■ Task data:

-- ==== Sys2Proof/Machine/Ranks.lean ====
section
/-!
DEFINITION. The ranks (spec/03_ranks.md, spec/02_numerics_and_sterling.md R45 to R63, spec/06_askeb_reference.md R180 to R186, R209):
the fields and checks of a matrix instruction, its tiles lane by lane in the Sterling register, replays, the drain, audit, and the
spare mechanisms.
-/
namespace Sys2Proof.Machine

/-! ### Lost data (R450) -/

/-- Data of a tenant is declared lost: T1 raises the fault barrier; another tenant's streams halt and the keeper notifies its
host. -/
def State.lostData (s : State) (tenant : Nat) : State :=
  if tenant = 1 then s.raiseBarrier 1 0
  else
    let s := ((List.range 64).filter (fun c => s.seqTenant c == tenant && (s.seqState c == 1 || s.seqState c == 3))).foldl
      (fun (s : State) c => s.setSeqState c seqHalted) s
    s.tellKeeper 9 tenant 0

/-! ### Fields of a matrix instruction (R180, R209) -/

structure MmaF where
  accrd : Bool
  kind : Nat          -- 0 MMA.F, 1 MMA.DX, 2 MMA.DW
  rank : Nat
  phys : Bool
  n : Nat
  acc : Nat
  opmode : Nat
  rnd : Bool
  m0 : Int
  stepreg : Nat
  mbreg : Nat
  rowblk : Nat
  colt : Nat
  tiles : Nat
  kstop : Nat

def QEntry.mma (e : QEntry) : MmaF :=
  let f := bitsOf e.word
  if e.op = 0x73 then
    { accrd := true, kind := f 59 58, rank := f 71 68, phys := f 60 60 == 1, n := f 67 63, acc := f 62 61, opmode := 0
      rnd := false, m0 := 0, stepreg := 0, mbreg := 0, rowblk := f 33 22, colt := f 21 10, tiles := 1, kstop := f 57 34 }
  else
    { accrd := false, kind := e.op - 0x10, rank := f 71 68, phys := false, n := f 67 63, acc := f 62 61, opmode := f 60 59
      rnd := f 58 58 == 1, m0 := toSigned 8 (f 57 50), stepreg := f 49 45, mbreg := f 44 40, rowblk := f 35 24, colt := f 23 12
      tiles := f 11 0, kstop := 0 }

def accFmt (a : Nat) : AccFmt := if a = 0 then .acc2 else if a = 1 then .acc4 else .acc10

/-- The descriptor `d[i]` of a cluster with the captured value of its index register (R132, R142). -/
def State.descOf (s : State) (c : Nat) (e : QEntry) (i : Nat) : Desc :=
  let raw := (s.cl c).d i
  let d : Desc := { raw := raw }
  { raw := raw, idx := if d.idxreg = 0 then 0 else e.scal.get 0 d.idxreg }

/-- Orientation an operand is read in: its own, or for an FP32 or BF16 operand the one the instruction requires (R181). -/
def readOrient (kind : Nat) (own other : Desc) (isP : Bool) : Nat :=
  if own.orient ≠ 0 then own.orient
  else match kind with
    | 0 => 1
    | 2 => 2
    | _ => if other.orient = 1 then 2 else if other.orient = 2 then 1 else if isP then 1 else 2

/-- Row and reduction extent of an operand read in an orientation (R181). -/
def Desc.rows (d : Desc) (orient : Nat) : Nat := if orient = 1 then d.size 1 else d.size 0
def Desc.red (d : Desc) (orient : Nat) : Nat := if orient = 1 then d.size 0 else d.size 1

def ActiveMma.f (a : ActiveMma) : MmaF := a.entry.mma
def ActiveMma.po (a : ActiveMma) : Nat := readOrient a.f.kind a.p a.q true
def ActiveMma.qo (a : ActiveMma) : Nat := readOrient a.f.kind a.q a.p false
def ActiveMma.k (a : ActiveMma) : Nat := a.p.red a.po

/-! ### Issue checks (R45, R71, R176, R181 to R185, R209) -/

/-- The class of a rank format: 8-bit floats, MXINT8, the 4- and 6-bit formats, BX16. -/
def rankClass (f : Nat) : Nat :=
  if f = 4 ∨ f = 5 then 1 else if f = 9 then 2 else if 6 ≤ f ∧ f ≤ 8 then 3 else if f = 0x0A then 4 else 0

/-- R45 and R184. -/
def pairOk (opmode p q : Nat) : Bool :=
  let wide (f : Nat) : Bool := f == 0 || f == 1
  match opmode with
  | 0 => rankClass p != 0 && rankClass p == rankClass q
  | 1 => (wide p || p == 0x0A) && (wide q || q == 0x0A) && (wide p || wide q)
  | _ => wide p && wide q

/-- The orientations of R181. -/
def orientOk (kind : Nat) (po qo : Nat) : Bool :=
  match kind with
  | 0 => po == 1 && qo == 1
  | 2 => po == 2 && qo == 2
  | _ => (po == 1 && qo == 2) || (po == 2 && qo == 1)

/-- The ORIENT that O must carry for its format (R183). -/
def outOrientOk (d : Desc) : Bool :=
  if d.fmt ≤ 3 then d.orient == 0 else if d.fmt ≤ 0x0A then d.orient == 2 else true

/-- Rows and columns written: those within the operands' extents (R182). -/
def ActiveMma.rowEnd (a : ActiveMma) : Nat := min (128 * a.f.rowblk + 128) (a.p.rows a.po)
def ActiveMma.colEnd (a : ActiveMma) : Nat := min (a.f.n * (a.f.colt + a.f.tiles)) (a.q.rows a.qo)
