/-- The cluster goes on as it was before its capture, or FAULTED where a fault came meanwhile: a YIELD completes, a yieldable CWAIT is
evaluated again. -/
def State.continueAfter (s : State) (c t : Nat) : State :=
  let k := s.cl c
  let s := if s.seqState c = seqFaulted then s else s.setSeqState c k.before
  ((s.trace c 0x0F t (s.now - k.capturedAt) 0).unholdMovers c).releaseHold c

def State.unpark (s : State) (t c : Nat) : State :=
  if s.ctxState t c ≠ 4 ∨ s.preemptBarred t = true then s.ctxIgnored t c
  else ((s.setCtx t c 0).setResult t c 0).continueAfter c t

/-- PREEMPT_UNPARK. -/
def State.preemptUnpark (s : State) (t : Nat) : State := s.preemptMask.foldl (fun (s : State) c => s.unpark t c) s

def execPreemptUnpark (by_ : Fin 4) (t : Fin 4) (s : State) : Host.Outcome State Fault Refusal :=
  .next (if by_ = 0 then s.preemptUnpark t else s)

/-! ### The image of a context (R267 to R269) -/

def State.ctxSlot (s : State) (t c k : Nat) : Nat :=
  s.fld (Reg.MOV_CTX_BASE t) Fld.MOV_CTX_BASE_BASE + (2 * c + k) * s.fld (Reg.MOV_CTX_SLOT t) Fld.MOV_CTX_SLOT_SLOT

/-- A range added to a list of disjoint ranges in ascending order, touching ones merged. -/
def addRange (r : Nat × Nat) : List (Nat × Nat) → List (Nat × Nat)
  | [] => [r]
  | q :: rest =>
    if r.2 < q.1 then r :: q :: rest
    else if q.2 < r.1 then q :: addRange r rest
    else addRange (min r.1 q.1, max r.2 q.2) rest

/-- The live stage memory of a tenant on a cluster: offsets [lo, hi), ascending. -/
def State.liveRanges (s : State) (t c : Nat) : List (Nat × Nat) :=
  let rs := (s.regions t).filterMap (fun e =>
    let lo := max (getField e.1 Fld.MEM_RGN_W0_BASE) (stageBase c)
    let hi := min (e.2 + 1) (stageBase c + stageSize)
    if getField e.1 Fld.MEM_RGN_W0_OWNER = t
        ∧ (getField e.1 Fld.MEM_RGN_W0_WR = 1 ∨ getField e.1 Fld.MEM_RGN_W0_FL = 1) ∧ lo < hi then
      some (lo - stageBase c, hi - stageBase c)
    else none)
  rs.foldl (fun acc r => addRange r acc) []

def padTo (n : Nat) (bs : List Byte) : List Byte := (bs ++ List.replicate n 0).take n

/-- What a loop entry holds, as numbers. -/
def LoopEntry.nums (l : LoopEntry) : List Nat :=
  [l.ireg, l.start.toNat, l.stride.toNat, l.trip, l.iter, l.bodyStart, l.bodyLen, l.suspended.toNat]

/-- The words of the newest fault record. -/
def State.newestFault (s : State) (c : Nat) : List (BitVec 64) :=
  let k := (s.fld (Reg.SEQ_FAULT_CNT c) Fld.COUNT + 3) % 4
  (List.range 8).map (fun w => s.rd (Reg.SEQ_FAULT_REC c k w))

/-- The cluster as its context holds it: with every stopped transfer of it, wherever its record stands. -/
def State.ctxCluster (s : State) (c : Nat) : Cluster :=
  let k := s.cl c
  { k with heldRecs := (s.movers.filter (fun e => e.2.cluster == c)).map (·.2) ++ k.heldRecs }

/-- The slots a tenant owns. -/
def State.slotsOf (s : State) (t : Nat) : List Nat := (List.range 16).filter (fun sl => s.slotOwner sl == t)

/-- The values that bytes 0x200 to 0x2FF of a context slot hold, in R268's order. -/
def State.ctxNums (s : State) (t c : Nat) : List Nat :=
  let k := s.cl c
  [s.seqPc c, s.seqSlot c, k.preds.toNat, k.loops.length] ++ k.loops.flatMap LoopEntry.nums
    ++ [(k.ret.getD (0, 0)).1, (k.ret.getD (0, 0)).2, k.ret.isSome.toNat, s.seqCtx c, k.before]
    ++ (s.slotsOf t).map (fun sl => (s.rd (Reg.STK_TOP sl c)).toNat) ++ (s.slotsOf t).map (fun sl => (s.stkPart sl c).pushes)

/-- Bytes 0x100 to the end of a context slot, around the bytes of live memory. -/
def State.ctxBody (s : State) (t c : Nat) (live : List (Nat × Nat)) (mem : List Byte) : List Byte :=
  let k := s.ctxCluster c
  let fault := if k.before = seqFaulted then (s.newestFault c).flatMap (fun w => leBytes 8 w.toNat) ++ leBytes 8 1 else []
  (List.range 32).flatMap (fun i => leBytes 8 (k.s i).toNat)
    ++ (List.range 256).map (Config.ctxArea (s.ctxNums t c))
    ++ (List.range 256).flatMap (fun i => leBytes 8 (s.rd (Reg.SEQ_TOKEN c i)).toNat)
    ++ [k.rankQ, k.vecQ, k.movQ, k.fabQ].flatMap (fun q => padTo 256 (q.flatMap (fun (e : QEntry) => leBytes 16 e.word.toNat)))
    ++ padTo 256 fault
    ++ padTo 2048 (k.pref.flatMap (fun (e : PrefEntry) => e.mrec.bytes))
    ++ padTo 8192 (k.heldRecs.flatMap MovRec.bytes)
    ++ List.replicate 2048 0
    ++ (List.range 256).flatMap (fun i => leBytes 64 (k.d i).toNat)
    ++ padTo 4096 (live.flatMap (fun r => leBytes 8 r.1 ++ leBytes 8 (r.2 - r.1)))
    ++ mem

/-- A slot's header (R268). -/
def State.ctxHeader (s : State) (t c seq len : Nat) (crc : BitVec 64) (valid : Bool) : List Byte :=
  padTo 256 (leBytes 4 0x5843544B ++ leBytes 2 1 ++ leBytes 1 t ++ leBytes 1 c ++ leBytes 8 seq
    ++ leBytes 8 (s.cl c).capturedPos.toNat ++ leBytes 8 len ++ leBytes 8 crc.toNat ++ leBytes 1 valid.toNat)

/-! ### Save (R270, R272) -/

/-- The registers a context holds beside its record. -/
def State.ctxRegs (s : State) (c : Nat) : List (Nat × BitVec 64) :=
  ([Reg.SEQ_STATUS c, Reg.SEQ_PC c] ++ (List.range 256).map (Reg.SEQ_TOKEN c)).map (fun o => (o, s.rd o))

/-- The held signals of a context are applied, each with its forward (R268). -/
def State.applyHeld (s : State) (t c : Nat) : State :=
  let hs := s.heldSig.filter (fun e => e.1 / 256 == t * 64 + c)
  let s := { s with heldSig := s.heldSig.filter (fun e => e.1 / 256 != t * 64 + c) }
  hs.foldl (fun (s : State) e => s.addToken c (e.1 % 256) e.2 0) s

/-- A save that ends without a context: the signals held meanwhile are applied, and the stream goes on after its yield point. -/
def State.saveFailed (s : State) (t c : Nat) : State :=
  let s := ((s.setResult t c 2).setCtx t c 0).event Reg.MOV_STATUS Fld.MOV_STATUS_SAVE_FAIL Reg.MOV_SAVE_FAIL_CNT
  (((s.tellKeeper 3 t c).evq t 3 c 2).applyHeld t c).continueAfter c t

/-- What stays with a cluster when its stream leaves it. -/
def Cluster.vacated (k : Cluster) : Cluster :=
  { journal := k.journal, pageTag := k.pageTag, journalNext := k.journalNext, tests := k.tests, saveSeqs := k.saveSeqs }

■ About this exercise:
Begin at the line above that has "def ActiveMma.colEnd (a" and stop after the line that has "if r.2 < q.1 then r :: q :: rest", copying each line exactly and adding nothing else.

■ Exercise solution:
def ActiveMma.colEnd (a : ActiveMma) : Nat := min (a.f.n * (a.f.colt + a.f.tiles)) (a.q.rows a.qo)
/-- The cluster goes on as it was before its capture, or FAULTED where a fault came meanwhile: a YIELD completes, a yieldable CWAIT is
evaluated again. -/
def State.continueAfter (s : State) (c t : Nat) : State :=
  let k := s.cl c
  let s := if s.seqState c = seqFaulted then s else s.setSeqState c k.before
  ((s.trace c 0x0F t (s.now - k.capturedAt) 0).unholdMovers c).releaseHold c

def State.unpark (s : State) (t c : Nat) : State :=
  if s.ctxState t c ≠ 4 ∨ s.preemptBarred t = true then s.ctxIgnored t c
  else ((s.setCtx t c 0).setResult t c 0).continueAfter c t

/-- PREEMPT_UNPARK. -/
def State.preemptUnpark (s : State) (t : Nat) : State := s.preemptMask.foldl (fun (s : State) c => s.unpark t c) s

def execPreemptUnpark (by_ : Fin 4) (t : Fin 4) (s : State) : Host.Outcome State Fault Refusal :=
  .next (if by_ = 0 then s.preemptUnpark t else s)

/-! ### The image of a context (R267 to R269) -/

def State.ctxSlot (s : State) (t c k : Nat) : Nat :=
  s.fld (Reg.MOV_CTX_BASE t) Fld.MOV_CTX_BASE_BASE + (2 * c + k) * s.fld (Reg.MOV_CTX_SLOT t) Fld.MOV_CTX_SLOT_SLOT

/-- A range added to a list of disjoint ranges in ascending order, touching ones merged. -/
def addRange (r : Nat × Nat) : List (Nat × Nat) → List (Nat × Nat)
  | [] => [r]
  | q :: rest =>
    if r.2 < q.1 then r :: q :: rest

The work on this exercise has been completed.